Brief:
Of the lines below, write out exactly those from the line with "theorem State.onTrack_track (p" through the line with "theorem State.testMove_keeps (p", both included, and skip the rest.
(Working data Opens)
-- ==== Sys2Proof/Laws/Touch.lean ====
section
/-! SUPPORT. The touch panel front end: what frames, tracks, captures and configurations leave unchanged. -/

namespace Sys2Proof.Machine

variable (s : State)

/-- A CONTACT report changes the link alone. -/
@[simp] theorem State.reportContact_keeps (p : Fin 4) (t : Nat) (k : ContactKind) (c : Bool) (x : Nat × Nat) :
    (s.reportContact p t k c x).resetLow = s.resetLow ∧ (s.reportContact p t k c x).mod = s.mod
      ∧ (s.reportContact p t k c x).map = s.map ∧ (s.reportContact p t k c x).profiles = s.profiles
      ∧ (s.reportContact p t k c x).search = s.search ∧ (s.reportContact p t k c x).rco = s.rco
      ∧ (s.reportContact p t k c x).rcc = s.rcc ∧ (s.reportContact p t k c x).dir = s.dir
      ∧ (s.reportContact p t k c x).screens = s.screens ∧ (s.reportContact p t k c x).panels = s.panels
      ∧ (s.reportContact p t k c x).pending = s.pending := by
  simp [State.reportContact]

/-- A PANEL_STATE report changes the link alone. -/
@[simp] theorem State.reportPanelState_keeps (p : Fin 4) (m : PanelMode) :
    (s.reportPanelState p m).resetLow = s.resetLow ∧ (s.reportPanelState p m).mod = s.mod
      ∧ (s.reportPanelState p m).map = s.map ∧ (s.reportPanelState p m).profiles = s.profiles
      ∧ (s.reportPanelState p m).search = s.search ∧ (s.reportPanelState p m).rco = s.rco
      ∧ (s.reportPanelState p m).rcc = s.rcc ∧ (s.reportPanelState p m).dir = s.dir
      ∧ (s.reportPanelState p m).screens = s.screens ∧ (s.reportPanelState p m).panels = s.panels
      ∧ (s.reportPanelState p m).pending = s.pending := by
  simp [State.reportPanelState]

/-- An update of a track changes the panels alone. -/
@[simp] theorem State.onTrack_keeps (p : Fin 4) (i : Fin 5) (f : Track → Track) :
    (s.onTrack p i f).resetLow = s.resetLow ∧ (s.onTrack p i f).link = s.link ∧ (s.onTrack p i f).mod = s.mod
      ∧ (s.onTrack p i f).map = s.map ∧ (s.onTrack p i f).profiles = s.profiles
      ∧ (s.onTrack p i f).search = s.search ∧ (s.onTrack p i f).rco = s.rco ∧ (s.onTrack p i f).rcc = s.rcc
      ∧ (s.onTrack p i f).dir = s.dir ∧ (s.onTrack p i f).screens = s.screens
      ∧ (s.onTrack p i f).pending = s.pending := by
  simp [State.onTrack]

/-- A track after one track has been changed. -/
@[simp] theorem State.onTrack_track (p q : Fin 4) (i j : Fin 5) (f : Track → Track) :
    (s.onTrack p i f).track q j = if q = p ∧ j = i then f (s.track p i) else s.track q j := by
  unfold State.onTrack State.track
  simp only [State.onPanel_get]
  by_cases h : q = p
  · subst h
    by_cases k : j = i
    · subst k; simp
    · simp only [if_true, true_and, if_neg k]
      exact Vector.getElem_set_ne i.isLt j.isLt fun e => k (Fin.ext e.symm)
  · simp [h]

/-- An update of a track leaves the rest of its panel. -/
theorem State.onTrack_panel (p q : Fin 4) (i : Fin 5) (f : Track → Track) :
    ∃ ts, (s.onTrack p i f).panels[q.val] = { s.panels[q.val] with tracks := ts } := by
  unfold State.onTrack
  simp only [State.onPanel_get]
  split
  · subst_vars; exact ⟨_, rfl⟩
  · exact ⟨s.panels[q.val].tracks, rfl⟩

/-- A DOWN changes the link, the panels and the screens alone. -/
@[simp] theorem State.goDown_keeps (p : Fin 4) (i : Fin 5) (f : Processing) :
    (s.goDown p i f).resetLow = s.resetLow ∧ (s.goDown p i f).mod = s.mod ∧ (s.goDown p i f).map = s.map
      ∧ (s.goDown p i f).profiles = s.profiles ∧ (s.goDown p i f).search = s.search
      ∧ (s.goDown p i f).rco = s.rco ∧ (s.goDown p i f).rcc = s.rcc ∧ (s.goDown p i f).dir = s.dir
      ∧ (s.goDown p i f).pending = s.pending := by
  simp [State.goDown]

/-- The test of a PENDING track changes the link, the panels and the screens alone. -/
@[simp] theorem State.testPending_keeps (p : Fin 4) (i : Fin 5) (f : Processing) :
    (s.testPending p i f).resetLow = s.resetLow ∧ (s.testPending p i f).mod = s.mod
      ∧ (s.testPending p i f).map = s.map ∧ (s.testPending p i f).profiles = s.profiles
      ∧ (s.testPending p i f).search = s.search ∧ (s.testPending p i f).rco = s.rco
      ∧ (s.testPending p i f).rcc = s.rcc ∧ (s.testPending p i f).dir = s.dir
      ∧ (s.testPending p i f).pending = s.pending := by
  unfold State.testPending
  simp only
  split
  · simp
  · split <;> simp

/-- The test for MOVE changes the link and the panels alone. -/
@[simp] theorem State.testMove_keeps (p : Fin 4) (i : Fin 5) (f : Processing) :
    (s.testMove p i f).resetLow = s.resetLow ∧ (s.testMove p i f).mod = s.mod ∧ (s.testMove p i f).map = s.map
      ∧ (s.testMove p i f).profiles = s.profiles ∧ (s.testMove p i f).search = s.search
      ∧ (s.testMove p i f).rco = s.rco ∧ (s.testMove p i f).rcc = s.rcc ∧ (s.testMove p i f).dir = s.dir
      ∧ (s.testMove p i f).screens = s.screens ∧ (s.testMove p i f).pending = s.pending := by
  unfold State.testMove
  simp only
  split <;> simp

/-- An UP leaves mode control, the map, the profiles and the listings. -/
@[simp] theorem State.goUp_keeps (p : Fin 4) (i : Fin 5) (f : Processing) :
    (s.goUp p i f).resetLow = s.resetLow ∧ (s.goUp p i f).mod = s.mod ∧ (s.goUp p i f).map = s.map
      ∧ (s.goUp p i f).profiles = s.profiles ∧ (s.goUp p i f).pending = s.pending
      ∧ (s.goUp p i f).dir.listings = s.dir.listings := by
  unfold State.goUp
  simp only
  split <;> simp

/-- Bringing a track forward leaves mode control, the map, the profiles and the listings. -/
@[simp] theorem State.advanceTrack_keeps (p : Fin 4) (f : Processing) (i : Fin 5) (c : Claim) :
    (s.advanceTrack p f i c).resetLow = s.resetLow ∧ (s.advanceTrack p f i c).mod = s.mod
      ∧ (s.advanceTrack p f i c).map = s.map ∧ (s.advanceTrack p f i c).profiles = s.profiles
      ∧ (s.advanceTrack p f i c).pending = s.pending ∧ (s.advanceTrack p f i c).dir.listings = s.dir.listings := by
  unfold State.advanceTrack
  split <;> try simp
  split <;> simp

/-- Bringing tracks forward leaves mode control, the map, the profiles and the listings. -/
@[simp] theorem State.advanceFold_keeps (p : Fin 4) (f : Processing) (l : List (Fin 5 × Claim)) :
    (l.foldl (fun s x => s.advanceTrack p f x.1 x.2) s).resetLow = s.resetLow
      ∧ (l.foldl (fun s x => s.advanceTrack p f x.1 x.2) s).mod = s.mod
      ∧ (l.foldl (fun s x => s.advanceTrack p f x.1 x.2) s).map = s.map
      ∧ (l.foldl (fun s x => s.advanceTrack p f x.1 x.2) s).profiles = s.profiles
      ∧ (l.foldl (fun s x => s.advanceTrack p f x.1 x.2) s).pending = s.pending
      ∧ (l.foldl (fun s x => s.advanceTrack p f x.1 x.2) s).dir.listings = s.dir.listings := by
  induction l generalizing s with
  | nil => simp
  | cons x l ih => simp [ih]

/-- Bringing all tracks forward leaves mode control, the map, the profiles and the listings. -/
@[simp] theorem State.advanceTracks_keeps (p : Fin 4) (f : Processing) (cs : List Claim) :
    (s.advanceTracks p f cs).resetLow = s.resetLow ∧ (s.advanceTracks p f cs).mod = s.mod
      ∧ (s.advanceTracks p f cs).map = s.map ∧ (s.advanceTracks p f cs).profiles = s.profiles
      ∧ (s.advanceTracks p f cs).pending = s.pending ∧ (s.advanceTracks p f cs).dir.listings = s.dir.listings := by
  simp [State.advanceTracks]

/-- Cancelling a track changes the link and the panels alone. -/
@[simp] theorem State.cancelTrack_keeps (p : Fin 4) (i : Fin 5) :
    (s.cancelTrack p i).resetLow = s.resetLow ∧ (s.cancelTrack p i).mod = s.mod
      ∧ (s.cancelTrack p i).map = s.map ∧ (s.cancelTrack p i).profiles = s.profiles
      ∧ (s.cancelTrack p i).search = s.search ∧ (s.cancelTrack p i).rco = s.rco
      ∧ (s.cancelTrack p i).rcc = s.rcc ∧ (s.cancelTrack p i).dir = s.dir
      ∧ (s.cancelTrack p i).screens = s.screens ∧ (s.cancelTrack p i).pending = s.pending := by
  unfold State.cancelTrack
  simp only
  split <;> simp

/-- Cancelling a panel's tracks changes the link and the panels alone. -/
@[simp] theorem State.cancelTracks_keeps (p : Fin 4) :
    (s.cancelTracks p).resetLow = s.resetLow ∧ (s.cancelTracks p).mod = s.mod ∧ (s.cancelTracks p).map = s.map
      ∧ (s.cancelTracks p).profiles = s.profiles ∧ (s.cancelTracks p).search = s.search
      ∧ (s.cancelTracks p).rco = s.rco ∧ (s.cancelTracks p).rcc = s.rcc ∧ (s.cancelTracks p).dir = s.dir
      ∧ (s.cancelTracks p).screens = s.screens ∧ (s.cancelTracks p).pending = s.pending := by
  simp [State.cancelTracks, fiveTracks]

/-- Answering an injection changes the link alone. -/
@[simp] theorem State.answerInject_keeps (p : Fin 4) (t : Option Byte) (r : ResultCode) :
    (s.answerInject p t r).resetLow = s.resetLow ∧ (s.answerInject p t r).mod = s.mod
      ∧ (s.answerInject p t r).map = s.map ∧ (s.answerInject p t r).profiles = s.profiles
      ∧ (s.answerInject p t r).search = s.search ∧ (s.answerInject p t r).rco = s.rco
      ∧ (s.answerInject p t r).rcc = s.rcc ∧ (s.answerInject p t r).dir = s.dir
      ∧ (s.answerInject p t r).screens = s.screens ∧ (s.answerInject p t r).panels = s.panels
      ∧ (s.answerInject p t r).pending = s.pending := by
  unfold State.answerInject
  split <;> simp

/-- Buffering a frame changes the link and the panels alone. -/
@[simp] theorem State.bufferFrame_keeps (p : Fin 4) (f : PanelFrame) :
    (s.bufferFrame p f).resetLow = s.resetLow ∧ (s.bufferFrame p f).mod = s.mod
      ∧ (s.bufferFrame p f).map = s.map ∧ (s.bufferFrame p f).profiles = s.profiles
      ∧ (s.bufferFrame p f).search = s.search ∧ (s.bufferFrame p f).rco = s.rco
      ∧ (s.bufferFrame p f).rcc = s.rcc ∧ (s.bufferFrame p f).dir = s.dir
      ∧ (s.bufferFrame p f).screens = s.screens ∧ (s.bufferFrame p f).pending = s.pending := by
  simp [State.bufferFrame]

/-- Emptying the buffer changes the link and the panels alone. -/
@[simp] theorem State.emptyBuffer_keeps (p : Fin 4) :
    (s.emptyBuffer p).resetLow = s.resetLow ∧ (s.emptyBuffer p).mod = s.mod ∧ (s.emptyBuffer p).map = s.map
      ∧ (s.emptyBuffer p).profiles = s.profiles ∧ (s.emptyBuffer p).search = s.search
      ∧ (s.emptyBuffer p).rco = s.rco ∧ (s.emptyBuffer p).rcc = s.rcc ∧ (s.emptyBuffer p).dir = s.dir
      ∧ (s.emptyBuffer p).screens = s.screens ∧ (s.emptyBuffer p).pending = s.pending := by
  simp [State.emptyBuffer]

/-- Taking a frame changes the link and the panels alone. -/
@[simp] theorem State.takeFrame_keeps (p : Fin 4) :
    (s.takeFrame p).resetLow = s.resetLow ∧ (s.takeFrame p).mod = s.mod ∧ (s.takeFrame p).map = s.map
      ∧ (s.takeFrame p).profiles = s.profiles ∧ (s.takeFrame p).search = s.search ∧ (s.takeFrame p).rco = s.rco
      ∧ (s.takeFrame p).rcc = s.rcc ∧ (s.takeFrame p).dir = s.dir ∧ (s.takeFrame p).screens = s.screens
      ∧ (s.takeFrame p).pending = s.pending := by
  unfold State.takeFrame
  simp only
  split
  · split
    · simp
    · split <;> simp
  · simp

/-- A detection leaves mode control, the map, the profiles and the listings. -/
@[simp] theorem State.detect_keeps (p : Fin 4) (f : Processing) :
    (s.detect p f).resetLow = s.resetLow ∧ (s.detect p f).mod = s.mod ∧ (s.detect p f).map = s.map
      ∧ (s.detect p f).profiles = s.profiles ∧ (s.detect p f).pending = s.pending
      ∧ (s.detect p f).dir.listings = s.dir.listings := by
  simp [State.detect]

/-- An accumulation changes the link and the panels alone. -/
@[simp] theorem State.accumulate_keeps (p : Fin 4) (f : Processing) :
    (s.accumulate p f).resetLow = s.resetLow ∧ (s.accumulate p f).mod = s.mod ∧ (s.accumulate p f).map = s.map
      ∧ (s.accumulate p f).profiles = s.profiles ∧ (s.accumulate p f).search = s.search
      ∧ (s.accumulate p f).rco = s.rco ∧ (s.accumulate p f).rcc = s.rcc ∧ (s.accumulate p f).dir = s.dir
      ∧ (s.accumulate p f).screens = s.screens ∧ (s.accumulate p f).pending = s.pending := by
  unfold State.accumulate
  split
  · simp
  · simp only
    split <;> simp

/-- A finished frame leaves mode control, the map, the profiles and the listings. -/
@[simp] theorem State.finishFrame_keeps (p : Fin 4) :
    (s.finishFrame p).resetLow = s.resetLow ∧ (s.finishFrame p).mod = s.mod ∧ (s.finishFrame p).map = s.map
      ∧ (s.finishFrame p).profiles = s.profiles ∧ (s.finishFrame p).pending = s.pending
      ∧ (s.finishFrame p).dir.listings = s.dir.listings := by
  unfold State.finishFrame
  split
  · simp
  · simp only
    split <;> simp
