/-- Settles O52: each clause is one of the refusals above, at the fields of its payload. -/
theorem argumentsRefused : Obligations.ArgumentsRefused := by
  unfold Obligations.ArgumentsRefused
  intro s tag rest
  refine ⟨?_, ?_, ?_, ?_, ?_, ?_, ?_⟩
  · intro k hk h c hc
    exact exec_reset_refused hk h c (by simpa using hc)
  · rintro p r h hlen (⟨hm, rfl⟩ | ⟨hm, rfl, hbad⟩)
    · exact exec_loadWrite_refused h hlen (r := .wrongMode) (if_pos hm)
    · exact exec_loadWrite_refused h hlen (State.loadWrite_badArgument (s := s.taken rest) hm hbad)
  · intro w r h hr
    exact exec_loadRead_refused h hr
  · intro b e heading profile origin w h n hq horigin hw hh hn hm hbad
    obtain ⟨f0, f1, f2, f5, f6, f8⟩ := screenSet_fields b e heading profile n horigin hw hh
    refine exec_screenSet_refused hq (by simp) hm ?_
    rw [f0, f1, f2, f5, f6, f8]
    grind
  · intro i kind options profile number origin h hnumber horigin hm he hbad
    obtain ⟨f0, f1, f2, f4, f5, f6⟩ := routeAsk_fields i kind options profile hnumber horigin
    refine exec_routeAsk_refused h (by simp) hm f0 he ?_
    rw [f1, f2, f4, f5, f6]
    grind
  · rintro ⟨c, cls, n⟩ hrow b p h hlen hm hb
    exact exec_screenBound_refused hrow h hlen hm hb
  · intro b e src p h hlen hbad
    refine exec_panelSet_refused h (by simp [hlen]) ?_
    have h0 : field ([b, e, src] ++ p) 0 1 = b.toNat := field_cons_zero _ _
    have h1 : field ([b, e, src] ++ p) 1 1 = e.toNat := field_cons_zero _ _
    have h2 : field ([b, e, src] ++ p) 2 1 = src.toNat := field_cons_zero _ _
    rwa [h0, h1, h2]
end Sys2Proof.Machine
end

section
/-! PROOFS. The counts of the map store, kept by every step (01 R5, R6). -/

namespace Sys2Proof.Machine

/-! ## The tables and their counts (01 R5, R6) -/

/-- Two states hold the same counted tables and the same closed-segment count. -/
def State.SameTables (t s : State) : Prop :=
  t.map.waypoints = s.map.waypoints ∧ t.map.segments = s.map.segments ∧ t.map.closedCount = s.map.closedCount
    ∧ t.dir.listings = s.dir.listings

section
variable {s t : State}

/-- The law of the counts reads the tables and the closed-segment count alone. -/
theorem State.CountsRight.of_sameTables (h : s.CountsRight) (e : t.SameTables s) : t.CountsRight := by
  obtain ⟨hw, hs, hc, hl⟩ := e
  simpa only [State.CountsRight, State.waypointCount, State.segmentCount, State.listingCount, hw, hs, hc, hl] using h

/-- What the pin gates keeps a law where its operation does. -/
theorem answers_whileRunning {law : State → Prop} {f : State → State} (h : law s) (hf : law (f s)) :
    Answers (whileRunning s f) law := by
  refine ⟨_, whileRunning_eq s f, ?_⟩
  split
  · exact h
  · exact hf

/-- A dispatch keeps a law that does not read the link, where its owner keeps it. -/
theorem State.dispatch_law {law : State → Prop} {cls : Byte} {row : List Byte → Bool}
    {owner : Byte → List Byte → State → State} (hlink : ∀ (u : State) (l : LinkState), law u → law { u with link := l })
    (h : law s) (howner : ∀ tag p u, law u → law (owner tag p u)) : law (s.dispatch cls row owner) := by
  obtain hd | ⟨tag, p, rest, -, -, -, -, ⟨-, hd⟩ | ⟨-, -, hd⟩ | ⟨-, -, hd⟩⟩ := s.dispatch_cases cls row owner <;>
    rw [hd]
  · exact h
  · exact hlink s _ h
  · exact hlink s _ h
  · exact howner tag p _ (hlink s _ h)
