-- ==== Sys2Proof/Machine/ReservedCommands.lean ====
section
/-! DEFINITION. The commands that the decoder calls reserved (spec/30_encoding.md R50). -/

namespace Sys2Proof.Machine

/-- RESERVED (R50): changes no register and returns 0, whatever its opcode. -/
def execReserved (p : Port) (s : State) : Host.Outcome State Fault Refusal :=
  .next (s.answer p 0#32)

end Sys2Proof.Machine
end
(Working data Closes)
Task result:
@[simp] theorem State.onTrack_track (p q : Fin 4) (i j : Fin 5) (f : Track → Track) :
    (s.onTrack p i f).track q j = if q = p ∧ j = i then f (s.track p i) else s.track q j := by
  unfold State.onTrack State.track
  simp only [State.onPanel_get]
  by_cases h : q = p
  · subst h
    by_cases k : j = i
    · subst k; simp
    · simp only [if_true, true_and, if_neg k]
      exact Vector.getElem_set_ne i.isLt j.isLt fun e => k (Fin.ext e.symm)
  · simp [h]

/-- An update of a track leaves the rest of its panel. -/
theorem State.onTrack_panel (p q : Fin 4) (i : Fin 5) (f : Track → Track) :
    ∃ ts, (s.onTrack p i f).panels[q.val] = { s.panels[q.val] with tracks := ts } := by
  unfold State.onTrack
  simp only [State.onPanel_get]
  split
  · subst_vars; exact ⟨_, rfl⟩
  · exact ⟨s.panels[q.val].tracks, rfl⟩

/-- A DOWN changes the link, the panels and the screens alone. -/
@[simp] theorem State.goDown_keeps (p : Fin 4) (i : Fin 5) (f : Processing) :
    (s.goDown p i f).resetLow = s.resetLow ∧ (s.goDown p i f).mod = s.mod ∧ (s.goDown p i f).map = s.map
      ∧ (s.goDown p i f).profiles = s.profiles ∧ (s.goDown p i f).search = s.search
      ∧ (s.goDown p i f).rco = s.rco ∧ (s.goDown p i f).rcc = s.rcc ∧ (s.goDown p i f).dir = s.dir
      ∧ (s.goDown p i f).pending = s.pending := by
  simp [State.goDown]

/-- The test of a PENDING track changes the link, the panels and the screens alone. -/
@[simp] theorem State.testPending_keeps (p : Fin 4) (i : Fin 5) (f : Processing) :
    (s.testPending p i f).resetLow = s.resetLow ∧ (s.testPending p i f).mod = s.mod
      ∧ (s.testPending p i f).map = s.map ∧ (s.testPending p i f).profiles = s.profiles
      ∧ (s.testPending p i f).search = s.search ∧ (s.testPending p i f).rco = s.rco
      ∧ (s.testPending p i f).rcc = s.rcc ∧ (s.testPending p i f).dir = s.dir
      ∧ (s.testPending p i f).pending = s.pending := by
  unfold State.testPending
  simp only
  split
  · simp
  · split <;> simp

/-- The test for MOVE changes the link and the panels alone. -/
@[simp] theorem State.testMove_keeps (p : Fin 4) (i : Fin 5) (f : Processing) :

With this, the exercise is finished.